Se faire accompagner dans les Hauts-de-France
La région dispose d'un atout de premier plan : le Campus Cyber Hauts-de-France Lille Métropole. Opéré par EuraTechnologies et largement financé par la Métropole européenne de Lille et la Région Hauts-de-France, ce lieu de 3 000 m² installé dans le bâtiment WENOV à Lille est devenu l'un des plus grands centres d'innovation cyber d'Europe. Il fédère les acteurs publics et privés de la filière, oriente et accompagne les entreprises, et met à disposition un Cyber Range, un simulateur d'attaques permettant de s'entraîner à la réponse à incident. L'accompagnement des PME et TPE figure explicitement parmi ses axes prioritaires. La Région finance par ailleurs des diagnostics de cybersécurité réalisés dans les PME et TPE et forme des référents cyber. Au niveau national, deux ressources publiques sont incontournables : le portail MonEspaceNIS2 de l'ANSSI, pour l'auto-évaluation et le suivi de conformité, et France Num, le dispositif de l'État pour la transformation numérique des TPE-PME, qui relaie régulièrement des actions de sensibilisation cyber sur le territoire. S'appuyer sur ces relais permet de mutualiser les coûts et d'éviter les erreurs de débutant.Ressources officielles à consulter
- ANSSI — La directive NIS 2
- MonEspaceNIS2 — s'auto-évaluer et suivre sa conformité
- Campus Cyber Hauts-de-France Lille Métropole
- France Num — accompagnement numérique des TPE-PME
Questions fréquentes sur NIS2
NIS2 s'applique-t-elle déjà aux entreprises françaises ?
La directive est en vigueur au niveau européen, mais son application concrète en France dépend de la loi de transposition (dite « loi résilience »), attendue à l'été 2026, puis des décrets de l'ANSSI. Certaines obligations, comme le signalement des incidents significatifs, sont toutefois déjà effectives pour une partie des entités.
Ma PME de 60 salariés est-elle concernée ?

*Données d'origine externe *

-- ==== Sys2Proof/Certificates/Slice0/Obligations.lean ====
section
/-! DEFINITION. The statements about the machine, each a definition of type Prop, without proofs. Each docstring names the rule of
spec/ it formalises or rests on. -/

open Sys2Proof Sys2Proof.Machine

/-! ## Encoding -/

/-- Decoding an encoded instruction gives it back, every operand at every value (`30_encoding.md` rules R65 to R74). -/
def Obligations.DecodeOfEncodeIsInstruction : Prop :=
  ∀ i : Instr, decode (encode i) = .ok i

/-- A word that decodes is the word its instruction encodes to: no word is a second spelling (`30_encoding.md` R73 to R75). -/
def Obligations.EncodeOfDecodeIsWord : Prop :=
  ∀ (w : OpWord) (i : Instr), decode w = .ok i → encode i = w

/-- "No two rows can match the same word" (`30_encoding.md` rule R73). -/
def Obligations.NoWordSelectsTwoRows : Prop :=
  opcodeMap.Pairwise (fun r r' => ∀ w : OpWord, ¬ (r.selects w = true ∧ r'.selects w = true))

/-- Rule R75: which words spell an operation, that every other word faults `IllegalOp` and does nothing else, that RXOPEN with mode 3
does so too, and that every word has one outcome. Each pair is an assigned `OP` and how many operand bits its format has. -/
def Obligations.IllegalWordsFaultAndDoNothingElse : Prop :=
  let assigned : List (Nat × Nat) :=
    [(0x00, 0), (0x01, 0), (0x10, 8), (0x11, 8), (0x12, 8), (0x20, 35), (0x21, 35), (0x22, 32), (0x28, 16), (0x29, 40),
     (0x2A, 40), (0x30, 2), (0x31, 8), (0x32, 0), (0x38, 0), (0x39, 8), (0x3A, 0)]
  (∀ w : OpWord, (∃ i, decode w = .ok i) ↔
    ∃ e ∈ assigned, w.toNat / 2 ^ 40 = e.1 ∧ w.toNat % 2 ^ 40 < 2 ^ e.2) ∧
  (∀ (w : OpWord) (s : State), (¬ ∃ i, decode w = .ok i) → stepWord w s = .next (s.faultedWith 1)) ∧
  (∀ s : State, decode 0x300000000003#48 = .ok (.rxopen 3) ∧ exec (.rxopen 3) s = .next (s.faultedWith 1)) ∧
  (∀ (w : OpWord) (s : State), ∃ t, stepWord w s = .next t) ∧
  ((List.range 256).filter (fun op => !(assigned.map Prod.fst).contains op)).length = 239

/-- Words of `95_test_vectors.md` decode to the operations printed beside them. -/
def Obligations.SampleWordsDecodeAsPrinted : Prop :=
  decode 0x010000000000#48 = .ok .errack ∧ decode 0x1200000000D4#48 = .ok (.uswz 0xD4) ∧
  decode 0x22007FFFFFFF#48 = .ok (.enc32s 0x7FFFFFFF) ∧
  decode 0x2A7F7F7F7818#48 = .ok (.dec32s 0x7F 0x7F 0x7F 0x78 0x18) ∧
  decode 0x300000000002#48 = .ok (.rxopen 2) ∧ decode 0x3900000000DA#48 = .ok (.txb 0xDA)

/-! ## How a step ends -/

/-- Rule R81: NOP. -/
def Obligations.NopClearsOnlyLastErr : Prop :=
  decode 0x000000000000#48 = .ok .nop ∧
  ∀ s : State, exec .nop s = .next { s with lasterr := 0 }

/-- Rule R82: ERRACK. -/
def Obligations.ErrackClearsFaultRegisters : Prop :=
  decode 0x010000000000#48 = .ok .errack ∧
  ∀ s : State, exec .errack s = .next { s with err := 0, lasterr := 0 }

/-- Every operation ends in a next state, with `LASTERR` 0 or by a fault that wrote only the fault registers; so does every step
of the machine, with whatever the host does (`00_scope.md` rule R12, `70_reset_and_hazards.md` rule R184). -/
def Obligations.EveryStepEndsOkOrFault : Prop :=
  (∀ (i : Instr) (s : State), ∃ t, exec i s = .next t ∧
    (t.lasterr = 0 ∨ (t.lasterr ≠ 0 ∧ t = s.faultedWith t.lasterr))) ∧
  (∀ s : State, ∃ t, step s = .next t)

/-- Rule R145: a step that ends with a fault wrote `LASTERR`, and `ERR` if it was 0, and nothing else. -/
def Obligations.FaultWritesOnlyFaultRegisters : Prop :=
  ∀ (w : OpWord) (s t : State), stepWord w s = .next t → t.lasterr ≠ 0 →
    t = { s with lasterr := t.lasterr, err := if s.err = 0 then t.lasterr else s.err }
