-- ==== Sys2Proof/Tests/Slice0.lean ====
section
/-! SUPPORT. Tests against the spec's worked examples (`95_test_vectors.md`, cited by their V and P numbers), and, for each
obligation with hypotheses, a named witness that meets them. -/

namespace Sys2Proof.Machine

/-! ## Well-formed operands -/

/-- `30_encoding.md` rule R68: mode 3 is reserved. -/
theorem test_reserved_mode_is_ill_formed : (Instr.rxopen 3).wellFormed = false := by decide

theorem test_defined_modes_are_well_formed :
    (Instr.rxopen 0).wellFormed && (Instr.rxopen 1).wellFormed && (Instr.rxopen 2).wellFormed := by decide

/-! ## Words written out from the formats of `30_encoding.md` rules R66 to R73 -/

theorem test_decode_nop : decode (0b00000000#8 ++ 0#40) = .ok .nop := by decide

theorem test_decode_errack : decode (0b00000001#8 ++ 0#40) = .ok .errack := by decide

theorem test_decode_setkey : decode (0b00010000#8 ++ 0#32 ++ 0b10001000#8) = .ok (.setkey 0x88) := by decide

theorem test_decode_swz : decode (0b00010001#8 ++ 0#32 ++ 0b11011010#8) = .ok (.swz 0xDA) := by decide

theorem test_decode_uswz : decode (0b00010010#8 ++ 0#32 ++ 0b11010100#8) = .ok (.uswz 0xD4) := by decide

theorem test_decode_enc14 : decode (0b00100000#8 ++ 0#5 ++ 0#21 ++ 0b00010101111110#14) = .ok (.enc14 1406) := by decide

theorem test_decode_enc35 :
    decode (0b00100001#8 ++ 0#5 ++ 0b10000000000000000000000000000000001#35) = .ok (.enc35 0x400000001) := by decide

theorem test_decode_enc32s :
    decode (0b00100010#8 ++ 0#8 ++ 0b11111111111111111111110000011000#32) = .ok (.enc32s (-1000)) := by decide

theorem test_decode_dec14 :
    decode (0b00101000#8 ++ 0#24 ++ 0b00001010#8 ++ 0b01111110#8) = .ok (.dec14 0x0A 0x7E) := by decide

theorem test_decode_dec35 :
    decode (0b00101001#8 ++ 1#8 ++ 2#8 ++ 3#8 ++ 4#8 ++ 5#8) = .ok (.dec35 1 2 3 4 5) := by decide

theorem test_decode_dec32s :
    decode (0b00101010#8 ++ 0x7F#8 ++ 0x7F#8 ++ 0x7F#8 ++ 0x78#8 ++ 0x18#8)
      = .ok (.dec32s 0x7F 0x7F 0x7F 0x78 0x18) := by decide

theorem test_decode_rxopen : decode (0b00110000#8 ++ 0#38 ++ 0b10#2) = .ok (.rxopen 2) := by decide

theorem test_decode_rxb : decode (0b00110001#8 ++ 0#32 ++ 0b11010100#8) = .ok (.rxb 0xD4) := by decide

theorem test_decode_rxend : decode (0b00110010#8 ++ 0#40) = .ok .rxend := by decide

theorem test_decode_txopen : decode (0b00111000#8 ++ 0#40) = .ok .txopen := by decide

theorem test_decode_txb : decode (0b00111001#8 ++ 0#32 ++ 0b11011010#8) = .ok (.txb 0xDA) := by decide

theorem test_decode_txck : decode (0b00111010#8 ++ 0#40) = .ok .txck := by decide

/-- V17, V12: an unassigned `OP` and set must-be-zero bits. -/
theorem test_illegal_words_are_rejected_by_name :
    decode 0x020000000000#48 = .error (.unassignedOp 0x02) ∧ decode 0xFF0000000000#48 = .error (.unassignedOp 0xFF) ∧
    decode 0x000000000001#48 = .error (.reservedBits 0x00) ∧ decode 0x100000000100#48 = .error (.reservedBits 0x10) ∧
    decode 0x300000000004#48 = .error (.reservedBits 0x30) ∧ decode 0x280000010000#48 = .error (.reservedBits 0x28) ∧
    decode 0x200800000000#48 = .error (.reservedBits 0x20) ∧ decode 0x220100000000#48 = .error (.reservedBits 0x22) := by
  decide

theorem test_table_word : decodeTableWord 48 0x3900000000DA = some (.txb 0xDA) := by decide

/-- Rule R78's examples of a line. -/
theorem test_assembler_lines :
    assemblerLine (.rxb 0xD4) = some ['R', 'X', 'B', ' ', 'D', '4'] ∧
    assemblerLine (.dec14 0x0A 0x7E) = some ['D', 'E', 'C', '1', '4', ' ', '0', 'A', ' ', '7', 'E'] ∧
    assemblerLine (.enc35 1000) = some ['E', 'N', 'C', '3', '5', ' ', '1', '0', '0', '0'] ∧
    assemblerLine (.enc32s (-1000)) = some ['E', 'N', 'C', '3', '2', 'S', ' ', '-', '1', '0', '0', '0'] := by
  decide +kernel

/-! ## Small states -/

/-- The key of the spec's examples, loaded after reset. -/
def keyed : State := State.reset.loadKey 0x88

/-- A framed unit in its body that announced 0x015D (V16 (a)). -/
def State.bodyOpen (s : State) : State := { s with rxm := .framed, rxph := .body, ckexp := 0x015D }

/-- That unit after its four body bytes. -/
def State.bodyDone (s : State) : State :=
  { s with rxm := .framed, rxph := .body, ckexp := 0x015D, rxsum := 0x015D, clen := 4, incmd := true, res := 0x7E, rlen := 1 }

/-- A framed unit whose header has not begun (V16 (c)). -/
def State.headerOpen (s : State) : State := { s with rxm := .framed, rxph := .hdr0 }

def frameOpen : State := keyed.bodyOpen

def frameDone : State := keyed.bodyDone

def frameHeader : State := keyed.headerOpen

/-- P4 before its first RXB: a plain unit, no key. -/
def plainOpen : State := { State.reset with rxph := .body }

/-- A state that stands at a fault (V17). -/
def faulted : State := { State.reset with err := 2, lasterr := 5 }

/-- What a step left, if it did not stop. -/
def left : Answer → Option State
  | .next t => some t
  | .fault _ => none
  | .refused _ => none

/-! ## The operations, two tests each at most -/

/-- V17: `NOP` clears `LASTERR`, not `ERR`. -/
theorem test_nop : (left (exec .nop faulted)).map (fun t => (t.lasterr, t.err)) = some (0, 2) := by decide

/-- V17: `ERRACK` clears both. -/
theorem test_errack : (left (exec .errack faulted)).map (fun t => (t.lasterr, t.err)) = some (0, 0) := by decide

/-- V3's corner entries: the increment's wrap, the carry into bit 7, the decrement's wrap. -/
theorem test_setkey_tables :
    (left (exec (.setkey 0x88) State.reset)).map (fun t => (t.fwdAt 0xF6, t.fwdAt 0xF7, t.invAt 0x00, t.magic, t.status))
      = some (0x00, 0x80, 0xF6, 0x88, 0x0001) := by decide +kernel

/-- V4: a second SETKEY replaces every entry. -/
theorem test_setkey_again :
    (left (exec (.setkey 0x11) keyed)).map (fun t => (t.fwdAt 0xDA, t.invAt 0xFF, t.fwd.length)) = some (0x4B, 0xEF, 256) := by
  decide +kernel

/-- V1. -/
theorem test_swz : (left (exec (.swz 0xDA) keyed)).map (fun t => (t.res, t.rlen)) = some (0xD4, 1) := by decide +kernel

/-- V17: no key yet. -/
theorem test_swz_no_key :
    (left (exec (.swz 0xDA) State.reset)).map (fun t => (t.res, t.lasterr, t.err)) = some (0, 2, 2) := by decide

/-- V1. -/
theorem test_uswz : (left (exec (.uswz 0x0D) keyed)).map (fun t => (t.res, t.rlen)) = some (0x05, 1) := by decide +kernel

/-- V6. -/
theorem test_enc14 :
    (left (exec (.enc14 16383) State.reset)).map (fun t => (t.res, t.rlen)) = some (0x7F7F, 2) := by decide

/-- V6. -/
theorem test_enc14_range :
    (left (exec (.enc14 16384) State.reset)).map (fun t => (t.res, t.rlen, t.lasterr)) = some (0, 0, 4) := by decide

/-- V7. -/
theorem test_enc35 :
    (left (exec (.enc35 0x7FFFFFFF) State.reset)).map (fun t => (t.res, t.rlen)) = some (0x077F7F7F7F, 5) := by decide

/-- V7. -/
theorem test_enc35_high_bits :
    (left (exec (.enc35 0x100000000) State.reset)).map (fun t => t.res) = some 0x1000000000 := by decide

/-- V8. -/
theorem test_enc32s :
    (left (exec (.enc32s (-1000)) State.reset)).map (fun t => (t.res, t.rlen)) = some (0x7F7F7F7818, 5) := by decide

/-- `42_codec7.md` rule R102: the most negative value. -/
theorem test_enc32s_least :
    (left (exec (.enc32s 0x80000000) State.reset)).map (fun t => t.res) = some 0x7800000000 := by decide

/-- `42_codec7.md` rule R103's example. -/
theorem test_dec14 :
    (left (exec (.dec14 0x0A 0x7E) State.reset)).map (fun t => (t.res, t.rlen)) = some (0x57E, 0) := by decide

/-- V12. -/
theorem test_dec14_bad_group :
    (left (exec (.dec14 0x00 0x80) State.reset)).map (fun t => t.lasterr) = some 5 := by decide

/-- `42_codec7.md` rule R104: not minus one. -/
theorem test_dec35 :
    (left (exec (.dec35 0x7F 0x7F 0x7F 0x7F 0x7F) State.reset)).map (fun t => (t.res, t.rlen))
      = some (0x7FFFFFFFF, 0) := by decide

/-- V12. -/
theorem test_dec35_bad_group :
    (left (exec (.dec35 0x00 0x00 0x80 0x00 0x00) State.reset)).map (fun t => t.lasterr) = some 5 := by decide

/-- `42_codec7.md` rule R105's example. -/
theorem test_dec32s :
    (left (exec (.dec32s 0x7F 0x7F 0x7F 0x78 0x18) State.reset)).map (fun t => (t.res, t.nc))
      = some (0xFFFFFFFC18, false) := by decide

/-- `42_codec7.md` rule R105: a pattern that was not sign-extended. -/
theorem test_dec32s_not_canonical :
    (left (exec (.dec32s 0x10 0x00 0x00 0x00 0x00) State.reset)).map (fun t => (t.res, t.nc)) = some (0, true) := by decide

/-- V16 (a). -/
theorem test_rxopen : (left (exec (.rxopen 2) keyed)).map (fun t => t.status) = some 0x0601 := by decide

/-- V17: mode 3 is tested before the key. -/
theorem test_rxopen_reserved : (left (exec (.rxopen 3) State.reset)).map (fun t => t.lasterr) = some 1 := by decide

/-- V16 (a). -/
theorem test_rxb_header :
    (left (exec (.rxb 0x01) frameHeader)).map (fun t => (t.res, t.rlen, t.status, t.ckexp, t.rxsum))
      = some (0, 0, 0x0A01, 0x0100, 0) := by decide

/-- V16 (b): the damaged last byte starts a run and closes one of length 3. -/
theorem test_rxb_body :
    (left (exec (.rxb 0xF6) { frameOpen with rxsum := 0xDF, clen := 3, incmd := true })).map
      (fun t => (t.res, t.rlen, t.status, t.rxsum, t.clen, t.prevlen)) = some (0xFC, 1, 0x0E07, 0x01DB, 1, 3) := by
  decide +kernel

/-- V16 (a), but for the response byte, whose token is OPEN. -/
theorem test_rxend_match :
    (left (exec .rxend frameDone)).map (fun t => (t.rlen, t.status, t.ckexp, t.rxsum, t.clen, t.prevlen))
      = some (1, 0x0241, 0x015D, 0x015D, 0, 4) := by decide +kernel

/-- V16 (c). -/
theorem test_rxend_short :
    (left (exec .rxend frameHeader)).map (fun t => (t.res, t.rlen, t.status)) = some (0, 0, 0x02C1) := by decide

/-- `44_tx_packer.md` rule R135's example. -/
theorem test_txopen : (left (exec .txopen { keyed with txsum := 0x015D })).map (fun t => t.txsum) = some 0 := by decide

/-- V18. -/
theorem test_txb :
    (left (exec (.txb 0x7E) { keyed with txsum := 0x00DF })).map (fun t => (t.res, t.rlen, t.txsum))
      = some (0xF7, 1, 0x015D) := by decide +kernel

/-- V17: a fault adds nothing to the sum. -/
theorem test_txb_no_key :
    (left (exec (.txb 0x01) State.reset)).map (fun t => (t.txsum, t.lasterr)) = some (0, 2) := by decide

/-- V18. -/
theorem test_txck :
    (left (exec .txck { keyed with txsum := 0x015D })).map (fun t => (t.res, t.rlen, t.txsum))
      = some (0x015D, 2, 0x015D) := by decide

/-! ## The host's actions -/

/-- V17: a word with a must-be-zero bit set. -/
theorem test_step_illegal :
    (left (step (State.reset.withFetchWord 48 0x3A0000000001))).map (fun t => (t.lasterr, t.rlen)) = some (1, 0) := by decide

theorem test_step_runs_placed_word :
    (left (step (State.reset.withFetchWord 48 0x3A0000000000))).map (fun t => (t.lasterr, t.rlen)) = some (0, 2) := by decide

/-- `10_state.md` rule R34: register 6 is `CKEXP`, register 11 reads as 0. -/
theorem test_step_read :
    (left (step { frameOpen with input := [.readReg 6] })).bind (fun t => t.readOut) = some 0x015D ∧
    (left (step { frameOpen with input := [.readReg 11] })).bind (fun t => t.readOut) = some 0 := by decide

/-- `10_state.md` rule R39. -/
theorem test_step_reset :
    (left (step { frameDone with input := [.reset] })).map (fun t => (t.status, t.rxsum, t.res, t.ckexp)) = some (0, 0, 0, 0) := by
  decide

/-! ## Pure functions -/

/-- V13. -/
theorem test_tokenize :
    tokenize [0x05, 0x7E, 0xDA, 0x00] = ([0x05, 0x7E], [[0xDA, 0x00]]) ∧
    tokenize [0xD8, 0x80, 0x12] = ([], [[0xD8], [0x80, 0x12]]) := by decide

/-- V15. -/
theorem test_cksum : cksum [0xDA, 0x00, 0x05, 0x7E] = 0x015D ∧ cksum (List.replicate 258 0xFF) = 0x00FE := by
  decide +kernel

/-- V18: the frame of the known vector. -/
theorem test_packet_frame :
    packetFrame [0xDA, 0x00, 0x05, 0x7E] 0x88 = [0x01, 0x5D, 0xD4, 0x89, 0x0D, 0xF7] := by decide

/-! ## Witnesses for the hypotheses of the obligations -/

theorem keyed_keyed : keyed.Keyed 0x88 := State.reset.loadKey_keyed 0x88

theorem keyed_tableForm : keyed.TableForm := State.reset.loadKey_tableForm 0x88 ⟨Memory.wf_nil, Memory.wf_nil⟩

theorem frameDone_keyed : frameDone.Keyed 0x88 := State.Keyed.of_eq (t := keyed.bodyDone) keyed_keyed rfl rfl rfl rfl

theorem reset_inv : State.reset.Inv := by
  constructor
  case tables => exact fun h => nomatch h
  all_goals decide

theorem plainOpen_inv : plainOpen.Inv := by
  constructor
  case tables => exact fun h => nomatch h
  all_goals decide

theorem frameHeader_inv : frameHeader.Inv := by
  constructor
  case tables => exact fun _ => (State.Keyed.of_eq (t := keyed.headerOpen) keyed_keyed rfl rfl rfl rfl).tables
  all_goals decide

theorem frameDone_inv : frameDone.Inv := by
  constructor
  case tables => exact fun _ => frameDone_keyed.tables
  all_goals decide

Potentiellement oui, si elle relève d'un des 18 secteurs visés et dépasse les seuils des entités importantes (50 à 249 salariés, ou 10 à 50 millions d'euros de chiffre d'affaires). Et même en dessous des seuils, vous pouvez être soumis à des exigences par le biais de vos clients assujettis.
Quel est le délai pour signaler un incident ?

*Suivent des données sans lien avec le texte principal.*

-- ==== Sys2Proof/Tests/Slice0.lean ====
section
/-! SUPPORT. Tests: ill-formed assembly, words and values of 95_test_vectors.md and of the rules' own examples, and one witness
for the hypotheses of every statement that has some. -/

open Sys2Proof Sys2Proof.Machine Sys2Proof.Safety

namespace Sys2Proof.Tests

/-! ## WellFormed: one ill-formed line for each check, refused by the assembler (30_encoding.md R81, R86) -/

theorem test_wellformed_bit : (AsmLine.sendBit 2).wellFormed = false ∧ assemble (.sendBit 2) = none := by decide
theorem test_wellformed_pin : (AsmLine.maskinit 32).wellFormed = false ∧ assemble (.maskinit 32) = none := by decide
theorem test_wellformed_byte : (AsmLine.sendByte 256).wellFormed = false ∧ assemble (.sendByte 256) = none := by decide
theorem test_wellformed_scale : (AsmLine.setScale 256).wellFormed = false ∧ assemble (.setScale 256) = none := by decide
theorem test_wellformed_pixel : (AsmLine.sendPixel 0 300 0).wellFormed = false ∧ assemble (.sendPixel 0 300 0) = none := by
  decide
theorem test_wellformed_scaled : (AsmLine.sendPixelScaled 256 0 0).wellFormed = false := by decide
theorem test_wellformed_fill_show : (AsmLine.fill 0 0 0 2).wellFormed = false ∧ assemble (.fill 0 0 0 2) = none := by decide
theorem test_wellformed_fill_pixel : (AsmLine.fill 0 0 256 1).wellFormed = false := by decide
theorem test_wellformed_fill_scaled : (AsmLine.fillScaled 0 0 256).wellFormed = false := by decide
theorem test_wellformed_ticks : (AsmLine.delayTicks 268435456).wellFormed = false := by decide
theorem test_wellformed_iters : (AsmLine.waitIters 268435456).wellFormed = false := by decide
theorem test_wellformed_clear : (AsmLine.clear 2).wellFormed = false := by decide
theorem test_wellformed_pseudo_scale : (AsmLine.sendPixelScaledBy 0 0 0 256).wellFormed = false ∧
    (AsmLine.fillScaledBy 0 0 0 256).wellFormed = false := by decide

/-! ## Decode: words the spec writes out (95_test_vectors.md 2.3 to 2.6) -/

theorem test_decode_nop : decode 0x00000000#32 = .legal .nop ∧ decode 0x00000001#32 = .illegal .reservedBit := by decide
theorem test_decode_maskinit : decode 0x1000001F#32 = .legal (.maskinit 31#5) ∧ decode 0x10000020#32 = .illegal .reservedBit := by
  decide
theorem test_decode_sendBit : decode 0x20000001#32 = .legal (.sendBit true) ∧ decode 0x20000002#32 = .illegal .reservedBit := by
  decide
theorem test_decode_sendByte : decode 0x300000A5#32 = .legal (.sendByte 0xA5#8) ∧ decode 0x30000100#32 = .illegal .reservedBit := by
  decide
theorem test_decode_sendPixel : decode 0x40123456#32 = .legal (.sendPixel 0x12#8 0x34#8 0x56#8) ∧
    decode 0x41000000#32 = .illegal .reservedBit := by decide
theorem test_decode_setScale : decode 0x50000080#32 = .legal (.setScale 128#8) ∧ decode 0x50000100#32 = .illegal .reservedBit := by
  decide
theorem test_decode_sendPixelScaled : decode 0x60FF0A00#32 = .legal (.sendPixelScaled 255#8 10#8 0#8) ∧
    decode 0x6F000000#32 = .illegal .reservedBit := by decide
theorem test_decode_latch : decode 0x70000000#32 = .legal .latch ∧ decode 0x70000001#32 = .illegal .reservedBit := by decide
theorem test_decode_fill : decode 0x81010203#32 = .legal (.fill true 1#8 2#8 3#8) ∧ decode 0x82000000#32 = .illegal .reservedBit := by
  decide
theorem test_decode_fillScaled : decode 0x900000C8#32 = .legal (.fillScaled 0#8 0#8 200#8) ∧
    decode 0x91000000#32 = .illegal .reservedBit := by decide
theorem test_decode_delayTicks : decode 0xAFFFFFFF#32 = .legal (.delayTicks 0xFFFFFFF#28) := by decide
theorem test_decode_waitIters : decode 0xB0989680#32 = .legal (.waitIters 10000000#28) := by decide
theorem test_decode_reserved_op : decode 0xC0000000#32 = .illegal .reservedOp ∧ decode 0xE0000000#32 = .illegal .reservedOp ∧
    decode 0xFFFFFFFF#32 = .illegal .reservedOp := by decide
theorem test_encode_is_not_decode_only : encode (.fill true 1#8 2#8 3#8) = 0x81010203#32 ∧ encode (.maskinit 19#5) = 0x10000013#32 := by
  decide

La séquence est de 24 heures pour une alerte précoce, 72 heures pour une notification complète, et un mois pour un rapport final adressé à l'ANSSI.
Quelles sanctions en cas de non-conformité ?
Jusqu'à 10 millions d'euros ou 2 % du chiffre d'affaires mondial pour les entités essentielles, et 7 millions d'euros ou 1,4 % pour les entités importantes. La responsabilité personnelle du dirigeant peut être engagée, avec une possible interdiction temporaire d'exercer.
Où trouver de l'aide dans les Hauts-de-France ?
Le Campus Cyber Hauts-de-France Lille Métropole, opéré par EuraTechnologies, accompagne les entreprises du territoire. La Région finance des diagnostics cyber pour les PME-TPE, et les portails nationaux MonEspaceNIS2 et France Num complètent le dispositif.
NIS2 marque un tournant : la cybersécurité devient une obligation légale, assortie de sanctions réelles et d'une responsabilité personnelle du dirigeant. Pour les PME et ETI des Hauts-de-France, l'enjeu dépasse la seule conformité juridique : c'est aussi une condition d'accès aux marchés des grands donneurs d'ordre et un facteur de résilience face à des cyberattaques toujours plus fréquentes. Le calendrier législatif reste incertain, mais la meilleure stratégie ne change pas : engager dès maintenant, à son rythme et en s'appuyant sur les relais régionaux, une démarche structurée de sécurité numérique.